theorem State.each_regs {α : Type} (s : State) (l : List α) (f : State → α → State) (h : ∀ u a, (f u a).regs = u.regs) :
    (State.each s l f).regs = s.regs :=
  State.each_keeps (fun t => t.regs = s.regs) f (fun u a hu => (h u a).trans hu) l s rfl
@[simp] theorem State.when_regs (s : State) (c : Bool) (f : State → State) :
    (s.when c f).regs = if c then (f s).regs else s.regs := by cases c <;> rfl
theorem State.each_tiles {α : Type} (s : State) (l : List α) (f : State → α → State) (h : ∀ u a, (f u a).tiles = u.tiles) :
    (State.each s l f).tiles = s.tiles :=
  State.each_keeps (fun t => t.tiles = s.tiles) f (fun u a hu => (h u a).trans hu) l s rfl
@[simp] theorem State.when_tiles (s : State) (c : Bool) (f : State → State) :
    (s.when c f).tiles = if c then (f s).tiles else s.tiles := by cases c <;> rfl
theorem State.each_mram {α : Type} (s : State) (l : List α) (f : State → α → State) (h : ∀ u a, (f u a).mram = u.mram) :
    (State.each s l f).mram = s.mram :=
  State.each_keeps (fun t => t.mram = s.mram) f (fun u a hu => (h u a).trans hu) l s rfl
@[simp] theorem State.when_mram (s : State) (c : Bool) (f : State → State) :
    (s.when c f).mram = if c then (f s).mram else s.mram := by cases c <;> rfl
theorem State.each_flash {α : Type} (s : State) (l : List α) (f : State → α → State) (h : ∀ u a, (f u a).flash = u.flash) :
    (State.each s l f).flash = s.flash :=
  State.each_keeps (fun t => t.flash = s.flash) f (fun u a hu => (h u a).trans hu) l s rfl
@[simp] theorem State.when_flash (s : State) (c : Bool) (f : State → State) :
    (s.when c f).flash = if c then (f s).flash else s.flash := by cases c <;> rfl
theorem State.each_otp {α : Type} (s : State) (l : List α) (f : State → α → State) (h : ∀ u a, (f u a).otp = u.otp) :
    (State.each s l f).otp = s.otp :=
  State.each_keeps (fun t => t.otp = s.otp) f (fun u a hu => (h u a).trans hu) l s rfl
@[simp] theorem State.when_otp (s : State) (c : Bool) (f : State → State) :
    (s.when c f).otp = if c then (f s).otp else s.otp := by cases c <;> rfl
theorem State.each_ember {α : Type} (s : State) (l : List α) (f : State → α → State) (h : ∀ u a, (f u a).ember = u.ember) :
    (State.each s l f).ember = s.ember :=
  State.each_keeps (fun t => t.ember = s.ember) f (fun u a hu => (h u a).trans hu) l s rfl
@[simp] theorem State.when_ember (s : State) (c : Bool) (f : State → State) :
    (s.when c f).ember = if c then (f s).ember else s.ember := by cases c <;> rfl
theorem State.each_sys {α : Type} (s : State) (l : List α) (f : State → α → State) (h : ∀ u a, (f u a).sys = u.sys) :
    (State.each s l f).sys = s.sys :=
  State.each_keeps (fun t => t.sys = s.sys) f (fun u a hu => (h u a).trans hu) l s rfl
@[simp] theorem State.when_sys (s : State) (c : Bool) (f : State → State) :
    (s.when c f).sys = if c then (f s).sys else s.sys := by cases c <;> rfl
theorem State.each_doms {α : Type} (s : State) (l : List α) (f : State → α → State) (h : ∀ u a, (f u a).doms = u.doms) :
    (State.each s l f).doms = s.doms :=
  State.each_keeps (fun t => t.doms = s.doms) f (fun u a hu => (h u a).trans hu) l s rfl
@[simp] theorem State.when_doms (s : State) (c : Bool) (f : State → State) :
    (s.when c f).doms = if c then (f s).doms else s.doms := by cases c <;> rfl
theorem State.each_flu {α : Type} (s : State) (l : List α) (f : State → α → State) (h : ∀ u a, (f u a).flu = u.flu) :
    (State.each s l f).flu = s.flu :=
  State.each_keeps (fun t => t.flu = s.flu) f (fun u a hu => (h u a).trans hu) l s rfl
@[simp] theorem State.when_flu (s : State) (c : Bool) (f : State → State) :
    (s.when c f).flu = if c then (f s).flu else s.flu := by cases c <;> rfl
theorem State.each_img {α : Type} (s : State) (l : List α) (f : State → α → State) (h : ∀ u a, (f u a).img = u.img) :
    (State.each s l f).img = s.img :=
  State.each_keeps (fun t => t.img = s.img) f (fun u a hu => (h u a).trans hu) l s rfl
@[simp] theorem State.when_img (s : State) (c : Bool) (f : State → State) :
    (s.when c f).img = if c then (f s).img else s.img := by cases c <;> rfl
theorem State.each_gr {α : Type} (s : State) (l : List α) (f : State → α → State) (h : ∀ u a, (f u a).gr = u.gr) :
    (State.each s l f).gr = s.gr :=
  State.each_keeps (fun t => t.gr = s.gr) f (fun u a hu => (h u a).trans hu) l s rfl
@[simp] theorem State.when_gr (s : State) (c : Bool) (f : State → State) :
    (s.when c f).gr = if c then (f s).gr else s.gr := by cases c <;> rfl
theorem State.each_lds {α : Type} (s : State) (l : List α) (f : State → α → State) (h : ∀ u a, (f u a).lds = u.lds) :
    (State.each s l f).lds = s.lds :=
  State.each_keeps (fun t => t.lds = s.lds) f (fun u a hu => (h u a).trans hu) l s rfl
@[simp] theorem State.when_lds (s : State) (c : Bool) (f : State → State) :
    (s.when c f).lds = if c then (f s).lds else s.lds := by cases c <;> rfl
theorem State.each_flt {α : Type} (s : State) (l : List α) (f : State → α → State) (h : ∀ u a, (f u a).flt = u.flt) :
    (State.each s l f).flt = s.flt :=
  State.each_keeps (fun t => t.flt = s.flt) f (fun u a hu => (h u a).trans hu) l s rfl
@[simp] theorem State.when_flt (s : State) (c : Bool) (f : State → State) :
    (s.when c f).flt = if c then (f s).flt else s.flt := by cases c <;> rfl
theorem State.each_gdr {α : Type} (s : State) (l : List α) (f : State → α → State) (h : ∀ u a, (f u a).gdr = u.gdr) :
    (State.each s l f).gdr = s.gdr :=
  State.each_keeps (fun t => t.gdr = s.gdr) f (fun u a hu => (h u a).trans hu) l s rfl
@[simp] theorem State.when_gdr (s : State) (c : Bool) (f : State → State) :
    (s.when c f).gdr = if c then (f s).gdr else s.gdr := by cases c <;> rfl
theorem State.each_mots {α : Type} (s : State) (l : List α) (f : State → α → State) (h : ∀ u a, (f u a).mots = u.mots) :
    (State.each s l f).mots = s.mots :=
  State.each_keeps (fun t => t.mots = s.mots) f (fun u a hu => (h u a).trans hu) l s rfl
@[simp] theorem State.when_mots (s : State) (c : Bool) (f : State → State) :
    (s.when c f).mots = if c then (f s).mots else s.mots := by cases c <;> rfl
theorem State.each_adc {α : Type} (s : State) (l : List α) (f : State → α → State) (h : ∀ u a, (f u a).adc = u.adc) :
    (State.each s l f).adc = s.adc :=
  State.each_keeps (fun t => t.adc = s.adc) f (fun u a hu => (h u a).trans hu) l s rfl
@[simp] theorem State.when_adc (s : State) (c : Bool) (f : State → State) :
    (s.when c f).adc = if c then (f s).adc else s.adc := by cases c <;> rfl
theorem State.each_poss {α : Type} (s : State) (l : List α) (f : State → α → State) (h : ∀ u a, (f u a).poss = u.poss) :
    (State.each s l f).poss = s.poss :=
  State.each_keeps (fun t => t.poss = s.poss) f (fun u a hu => (h u a).trans hu) l s rfl
@[simp] theorem State.when_poss (s : State) (c : Bool) (f : State → State) :
    (s.when c f).poss = if c then (f s).poss else s.poss := by cases c <;> rfl
theorem State.each_sps {α : Type} (s : State) (l : List α) (f : State → α → State) (h : ∀ u a, (f u a).sps = u.sps) :
    (State.each s l f).sps = s.sps :=
  State.each_keeps (fun t => t.sps = s.sps) f (fun u a hu => (h u a).trans hu) l s rfl
@[simp] theorem State.when_sps (s : State) (c : Bool) (f : State → State) :
    (s.when c f).sps = if c then (f s).sps else s.sps := by cases c <;> rfl
theorem State.each_cans {α : Type} (s : State) (l : List α) (f : State → α → State) (h : ∀ u a, (f u a).cans = u.cans) :
    (State.each s l f).cans = s.cans :=
  State.each_keeps (fun t => t.cans = s.cans) f (fun u a hu => (h u a).trans hu) l s rfl
@[simp] theorem State.when_cans (s : State) (c : Bool) (f : State → State) :
    (s.when c f).cans = if c then (f s).cans else s.cans := by cases c <;> rfl
theorem State.each_eths {α : Type} (s : State) (l : List α) (f : State → α → State) (h : ∀ u a, (f u a).eths = u.eths) :
    (State.each s l f).eths = s.eths :=
  State.each_keeps (fun t => t.eths = s.eths) f (fun u a hu => (h u a).trans hu) l s rfl
@[simp] theorem State.when_eths (s : State) (c : Bool) (f : State → State) :
    (s.when c f).eths = if c then (f s).eths else s.eths := by cases c <;> rfl
theorem State.each_feedq {α : Type} (s : State) (l : List α) (f : State → α → State) (h : ∀ u a, (f u a).feedq = u.feedq) :
    (State.each s l f).feedq = s.feedq :=
  State.each_keeps (fun t => t.feedq = s.feedq) f (fun u a hu => (h u a).trans hu) l s rfl
@[simp] theorem State.when_feedq (s : State) (c : Bool) (f : State → State) :
    (s.when c f).feedq = if c then (f s).feedq else s.feedq := by cases c <;> rfl
theorem State.each_map {α : Type} (s : State) (l : List α) (f : State → α → State) (h : ∀ u a, (f u a).map = u.map) :
    (State.each s l f).map = s.map :=
  State.each_keeps (fun t => t.map = s.map) f (fun u a hu => (h u a).trans hu) l s rfl
@[simp] theorem State.when_map (s : State) (c : Bool) (f : State → State) :
    (s.when c f).map = if c then (f s).map else s.map := by cases c <;> rfl
theorem State.each_sec {α : Type} (s : State) (l : List α) (f : State → α → State) (h : ∀ u a, (f u a).sec = u.sec) :
    (State.each s l f).sec = s.sec :=
  State.each_keeps (fun t => t.sec = s.sec) f (fun u a hu => (h u a).trans hu) l s rfl
@[simp] theorem State.when_sec (s : State) (c : Bool) (f : State → State) :
    (s.when c f).sec = if c then (f s).sec else s.sec := by cases c <;> rfl
theorem State.each_saf {α : Type} (s : State) (l : List α) (f : State → α → State) (h : ∀ u a, (f u a).saf = u.saf) :
    (State.each s l f).saf = s.saf :=
  State.each_keeps (fun t => t.saf = s.saf) f (fun u a hu => (h u a).trans hu) l s rfl
@[simp] theorem State.when_saf (s : State) (c : Bool) (f : State → State) :
    (s.when c f).saf = if c then (f s).saf else s.saf := by cases c <;> rfl
theorem State.each_cmps {α : Type} (s : State) (l : List α) (f : State → α → State) (h : ∀ u a, (f u a).cmps = u.cmps) :
    (State.each s l f).cmps = s.cmps :=
  State.each_keeps (fun t => t.cmps = s.cmps) f (fun u a hu => (h u a).trans hu) l s rfl
@[simp] theorem State.when_cmps (s : State) (c : Bool) (f : State → State) :
    (s.when c f).cmps = if c then (f s).cmps else s.cmps := by cases c <;> rfl
theorem State.each_jrn {α : Type} (s : State) (l : List α) (f : State → α → State) (h : ∀ u a, (f u a).jrn = u.jrn) :
    (State.each s l f).jrn = s.jrn :=
  State.each_keeps (fun t => t.jrn = s.jrn) f (fun u a hu => (h u a).trans hu) l s rfl
@[simp] theorem State.when_jrn (s : State) (c : Bool) (f : State → State) :
    (s.when c f).jrn = if c then (f s).jrn else s.jrn := by cases c <;> rfl
theorem State.each_ash {α : Type} (s : State) (l : List α) (f : State → α → State) (h : ∀ u a, (f u a).ash = u.ash) :
    (State.each s l f).ash = s.ash :=
  State.each_keeps (fun t => t.ash = s.ash) f (fun u a hu => (h u a).trans hu) l s rfl
@[simp] theorem State.when_ash (s : State) (c : Bool) (f : State → State) :
    (s.when c f).ash = if c then (f s).ash else s.ash := by cases c <;> rfl
theorem State.each_age {α : Type} (s : State) (l : List α) (f : State → α → State) (h : ∀ u a, (f u a).age = u.age) :
    (State.each s l f).age = s.age :=
  State.each_keeps (fun t => t.age = s.age) f (fun u a hu => (h u a).trans hu) l s rfl
@[simp] theorem State.when_age (s : State) (c : Bool) (f : State → State) :
    (s.when c f).age = if c then (f s).age else s.age := by cases c <;> rfl
theorem State.each_mbx {α : Type} (s : State) (l : List α) (f : State → α → State) (h : ∀ u a, (f u a).mbx = u.mbx) :
    (State.each s l f).mbx = s.mbx :=
  State.each_keeps (fun t => t.mbx = s.mbx) f (fun u a hu => (h u a).trans hu) l s rfl
@[simp] theorem State.when_mbx (s : State) (c : Bool) (f : State → State) :
    (s.when c f).mbx = if c then (f s).mbx else s.mbx := by cases c <;> rfl
theorem State.each_svc {α : Type} (s : State) (l : List α) (f : State → α → State) (h : ∀ u a, (f u a).svc = u.svc) :
    (State.each s l f).svc = s.svc :=
  State.each_keeps (fun t => t.svc = s.svc) f (fun u a hu => (h u a).trans hu) l s rfl
@[simp] theorem State.when_svc (s : State) (c : Bool) (f : State → State) :
    (s.when c f).svc = if c then (f s).svc else s.svc := by cases c <;> rfl
theorem State.each_free {α : Type} (s : State) (l : List α) (f : State → α → State) (h : ∀ u a, (f u a).free = u.free) :
    (State.each s l f).free = s.free :=
  State.each_keeps (fun t => t.free = s.free) f (fun u a hu => (h u a).trans hu) l s rfl
@[simp] theorem State.when_free (s : State) (c : Bool) (f : State → State) :
    (s.when c f).free = if c then (f s).free else s.free := by cases c <;> rfl
theorem State.each_pending {α : Type} (s : State) (l : List α) (f : State → α → State) (h : ∀ u a, (f u a).pending = u.pending) :
    (State.each s l f).pending = s.pending :=
  State.each_keeps (fun t => t.pending = s.pending) f (fun u a hu => (h u a).trans hu) l s rfl
@[simp] theorem State.when_pending (s : State) (c : Bool) (f : State → State) :
    (s.when c f).pending = if c then (f s).pending else s.pending := by cases c <;> rfl
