-- ==== Sys2Proof/Tests/Slice0.lean ====
section
/-!
SUPPORT. Tests: ill-formed commands are refused by WellFormed; check values of the codes; and for every statement that has
hypotheses, a state and operands that meet them, at boundary values (the theorems test_hyps_…; where a statement has several
clauses, one conjunct per clause, in order, some clauses with a second witness).
-/
namespace Sys2Proof.Tests

set_option maxRecDepth 10000
set_option Elab.async false

open Sys2Proof Sys2Proof.Machine

/-- A running device in mode m in which the listed fields hold the listed values and all else is as after reset. -/
def at_ (m : Mode) (l : List (Fld × Nat)) : State :=
  (l.foldl (fun (s : State) x => s.setF x.1 x.2)
    { State.reset with sys := { phase := .run, wiped := true, joined := true } }).setF F.SYS_MODE_MODE m.code

/-- n zero bytes. -/
def zeros (n : Nat) : List Byte := List.replicate n 0

/-- An environment of LOAD in which nothing answers. -/
def env : LoadEnv :=
  { strap := 1, us := 0, lockUs := [], windows := [], failRows := [], badSpares := [], flash := [(true, 0, none), (true, 0, none)],
    ro := List.replicate 32 0, canary := [], mram := none, iin := 0, dv := 0, vload := 0, refFirst := [], refAgain := [],
    cmpMissed := [], cmpFlagged := [] }

/-- An environment of the analogue self-test. -/
def abist : AbistEnv :=
  { refFirst := [], refAgain := [], t := 0, still := List.replicate 9 [(0, 1500000)], dac1 := [], dac2 := [], sense := List.replicate 18 true,
    ton := List.replicate 18 50, droop := List.replicate 9 100, shunt := List.replicate 3 [(0, 1500000)] }

/-- A service frame with the CRC that belongs to it (R537). -/
def sealed (cmd : Nat) (f : SvcFrame) : SvcFrame := { f with crc := crc16 (hostBytes cmd f) }

/-- An Ethernet frame to MAC 00:00:22:33:44:55 of the given EtherType: a UDP datagram for 10.0.0.1 port 0x1234, and an ARP
request for 10.0.0.1. -/
def macHdr (ty : List Byte) : List Byte := [0, 0, 0x22, 0x33, 0x44, 0x55, 0, 1, 2, 3, 4, 5] ++ ty
def udpFrame : List Byte :=
  macHdr [8, 0] ++ [0x45, 0, 0, 32, 0, 0, 0, 0, 64, 17, 0x66, 0xCB, 10, 0, 0, 2, 10, 0, 0, 1] ++
    [0, 1, 0x12, 0x34, 0, 12, 0, 0] ++ zeros 18
def arpFrame : List Byte :=
  macHdr [8, 6] ++ [0, 1, 8, 0, 6, 4, 0, 1, 0, 1, 2, 3, 4, 5, 10, 0, 0, 2] ++ zeros 6 ++ [10, 0, 0, 1] ++ zeros 18

/-! Well-formedness: one ill-formed term for each check -/

theorem test_wf_refuses_0 : ∀ c ∈ ([
    .resetRelease { env with strap := 4 }, .resetRelease { env with ro := [] }, .resetRelease { env with flash := [] },
      .lbistComplete 256 0, .lbistComplete 0 256, .analogueBist { abist with ton := [] }, .analogueBist
      { abist with sense := [] }, .analogueBist { abist with droop := [] }, .analogueBist { abist with shunt := [] },
      .analogueBist { abist with still := [] }, .analogueBist { abist with shunt := [[(0, 1)], [], [(0, 1)]] }, .analogueBist
      { abist with still := List.replicate 9 [(8, 1)] }, .hobDispatch 64, .blockStage 64 [] [], .busOutputWrite 24 false
      default, .cmpTimeout 24 0, .cmpVerdictDisagree 24 false, .tileVerify 2048 false false none [], .commit 4096 0 0,
      .deadlineMiss 5, .faultRaise 256 false 0, .wireFault 256 false, .clearWaitExpiry 256 false, .tryCountReset 256,
      .forcePulseEnd 256 false, .desat 18, .overcurrent 3, .gateStuck 18, .shootThroughAttempt 18 false, .bootRefresh 18,
      .bootUv 18, .chopperSwitch 2 0, .chopperSwitch 0 256, .chopperFail 2, .linkOv 2 0, .linkOv 0 256, .linkTrip 2 0,
      .linkTrip 0 256, .solShort 12, .solOpen 12 false] : List Instr), WellFormed c = false := by decide +kernel

theorem test_wf_refuses_1 : ∀ c ∈ ([
    .solDeviation 12 false, .enReadback 4 false, .ssFault 4, .halfStart 16384, .flueFrameReceive
      { (default : RawFrame) with header := zeros 11 }, .flueFrameReceive
      { (default : RawFrame) with header := zeros 12, ring := 2 }, .frameTransmit 160 0 0 false, .receiverLock 2, .lockLoss 2
      0, .bypassOpen 2, .bypassClose 2, .countStep 4 0 0 0, .countStep 0 0 8 0, .indexEdge 4 0 false 0, .probeEdge 4 0 false
      0, .serialReadStart 4 0 0, .serialWordEnd 4 0 false 0 false 0, .serialTimeout 4, .passThroughFrame 4, .sequenceStart
      (.regular 8) 0 0, .sequenceStart (.injected 8) 0 0, .sequenceStart (.group 4) 0 0, .sequenceStart (.pair 4) 0 0,
      .conversionComplete 8 0 0 false, .adcStart 256 0, .adcStart 0 256, .canFrameReceive 4 default 0 none, .canFrameReceive 0
      { (default : CanMsg) with id := 2 ^ 29 } 0 none, .canFrameEnd 4 0 0, .busOffRecovery 4, .ethFrameReceive 2 [] false 0,
      .pauseRepeat 2, .lowWater 2, .pauseExpiry 2, .phyPoll 2 [], .ptpSync 2 0, .announce 2, .arpExpiry 2 0, .arpExpiry 0 16,
      .tileTimeout 2 0 0] : List Instr), WellFormed c = false := by decide +kernel

theorem test_wf_refuses_2 : ∀ c ∈ ([
    .setpointTimeout 8 false, .pllLoss 2 false 0, .vioFault 65536, .tempConversion 256 0 0, .tempConversion 0 256 0,
      .tempConversion 0 0 256, .voteWithdraw 22 0 none, .voteWithdraw 0 8 none, .voteSet 22 0, .voteSet 0 8, .domainStepReady
      22, .domainTimeout 22, .rollingTestEnd 2 false false, .clockMarginMeasure [], .fetMeasure 3 [], .holdupCheck 65536,
      .registerWrite 4294967296 0, .sysSwreset 65536, .imgFloorRaise 65536, .imgKeyRevoke 65536 0, .imgKeyRevoke 0 16,
      .imgLifecycleReq 65536 0, .imgLifecycleReq 0 8, .bstFuseCmd 65536, .jrnReplayCmd 65536, .lawEditWord 8 0, .fltForce 8 0,
      .fltForce 0 4294967296, .messageSend 4 0 [], .messageSend 0 16 [], .messageTake 4 0 [], .messageTake 0 16 [], .mbxDbPend
      4 0 0, .mbxDbPend 0 4294967296 0, .mbxDbPend 0 0 4294967296, .longWait 16, .read { addr := 2 ^ 32, len := 0 } none,
      .read { addr := 0, len := 65536 } none, .read { addr := 0, len := 0 } (some 256), .read { addr := 0, len := 0 } (some 1)] : List Instr), WellFormed c = false := by decide +kernel

theorem test_wf_refuses_3 : ∀ c ∈ ([
    .read { addr := 0, len := 0 } (some 9), .write { addr := 2 ^ 32, len := 0 }, .write { addr := 0, len := 65536 }, .write
      { addr := 0, len := 1 }, .ashRead { addr := 2 ^ 32, len := 0 }, .ashRead { addr := 0, len := 65536 }, .enterService
      { addr := 2 ^ 32, len := 0 }, .enterService { addr := 0, len := 65536 }, .replayAbort { addr := 2 ^ 32, len := 0 },
      .replayAbort { addr := 0, len := 65536 }, .flashErase { addr := 2 ^ 32, len := 0 }, .flashErase
      { addr := 0, len := 65536 }, .flashProgram { addr := 2 ^ 32, len := 0 }, .flashProgram { addr := 0, len := 65536 },
      .flashProgram { addr := 0, len := 1 }, .flashRead { addr := 2 ^ 32, len := 0 } false, .flashRead
      { addr := 0, len := 65536 } false, .otpKey { addr := 2 ^ 32, len := 0 }, .otpKey { addr := 0, len := 65536 }, .otpKey
      { addr := 0, len := 1 }, .supplyMonitorClear 256, .serialRetry 4 0 0, .canArbitration 4 false, .jtagInstruction 256
      .idcode [] false] : List Instr), WellFormed c = false := by decide +kernel

theorem test_wf_accepts : ∀ c ∈ ([.pinReset false, .resetRelease env, .analogueBist abist, .fltForce 7 0xFFFFFFFF, .halfStart 16383,
    .sequenceStart (.group 3) 0 255, .read { addr := 0x20000000, len := 1 } (some 10)] : List Instr), WellFormed c = true := by
  decide +kernel

/-- The table gives no row any bits, so that no word spells a command. -/
theorem test_no_words : decodeTableWord 32 0xFFFFFFFF = none ∧ decodeTableWord 0 0 = none := by decide

/-- Both codes over "123456789" (chapter 10: 0x29B1 and 0xE306_9283). -/
theorem test_check_values :
    crc16 [0x31, 0x32, 0x33, 0x34, 0x35, 0x36, 0x37, 0x38, 0x39] = 0x29B1 ∧
    crc32c [0x31, 0x32, 0x33, 0x34, 0x35, 0x36, 0x37, 0x38, 0x39] = 0xE3069283 := by decide +kernel

/-- Register addresses the spec works out (chapters 3, 5 to 10, 12 and 13), and HOB_1's cost word for SUM. -/
theorem test_addresses :
    (F.HOB_MISSED_MISSED 93).addr = 0x40050574 ∧ (F.MAP_SLOT_STATE_STATE 43 12).addr = 0x400801AC ∧
    (F.POS_CMP_POS_POS 2).addr = 0x40092058 ∧ (F.POS_CMP_BEHIND_CNT_COUNT 3).addr = 0x4009309C ∧
    (F.MOT_LOG_CODE 2 5).addr = 0x400A2094 ∧ (F.GDR_GATE_REFRESH 17).addr = 0x400B00C4 ∧ (F.ADC_RESULT_CODE 20).addr = 0x400C0250 ∧
    (F.FLU_SLOT_RX_LEN 17).addr = 0x400D0344 ∧ (F.CAN_FILT_EN 2 20).addr = 0x400E20D0 ∧ F.LDS_SKIP_CNT_COUNT.addr = 0x401100DC ∧
    State.reset.reg (F.HOB_TYPE_COST_BASE 1).addr = 0x00120028 := by decide +kernel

◆ WORK REQUEST:
Scan the material above for the string "setF", and copy every line where it is found.

◆ SOLUTION TO THIS TASK:
  (l.foldl (fun (s : State) x => s.setF x.1 x.2)
    { State.reset with sys := { phase := .run, wiped := true, joined := true } }).setF F.SYS_MODE_MODE m.code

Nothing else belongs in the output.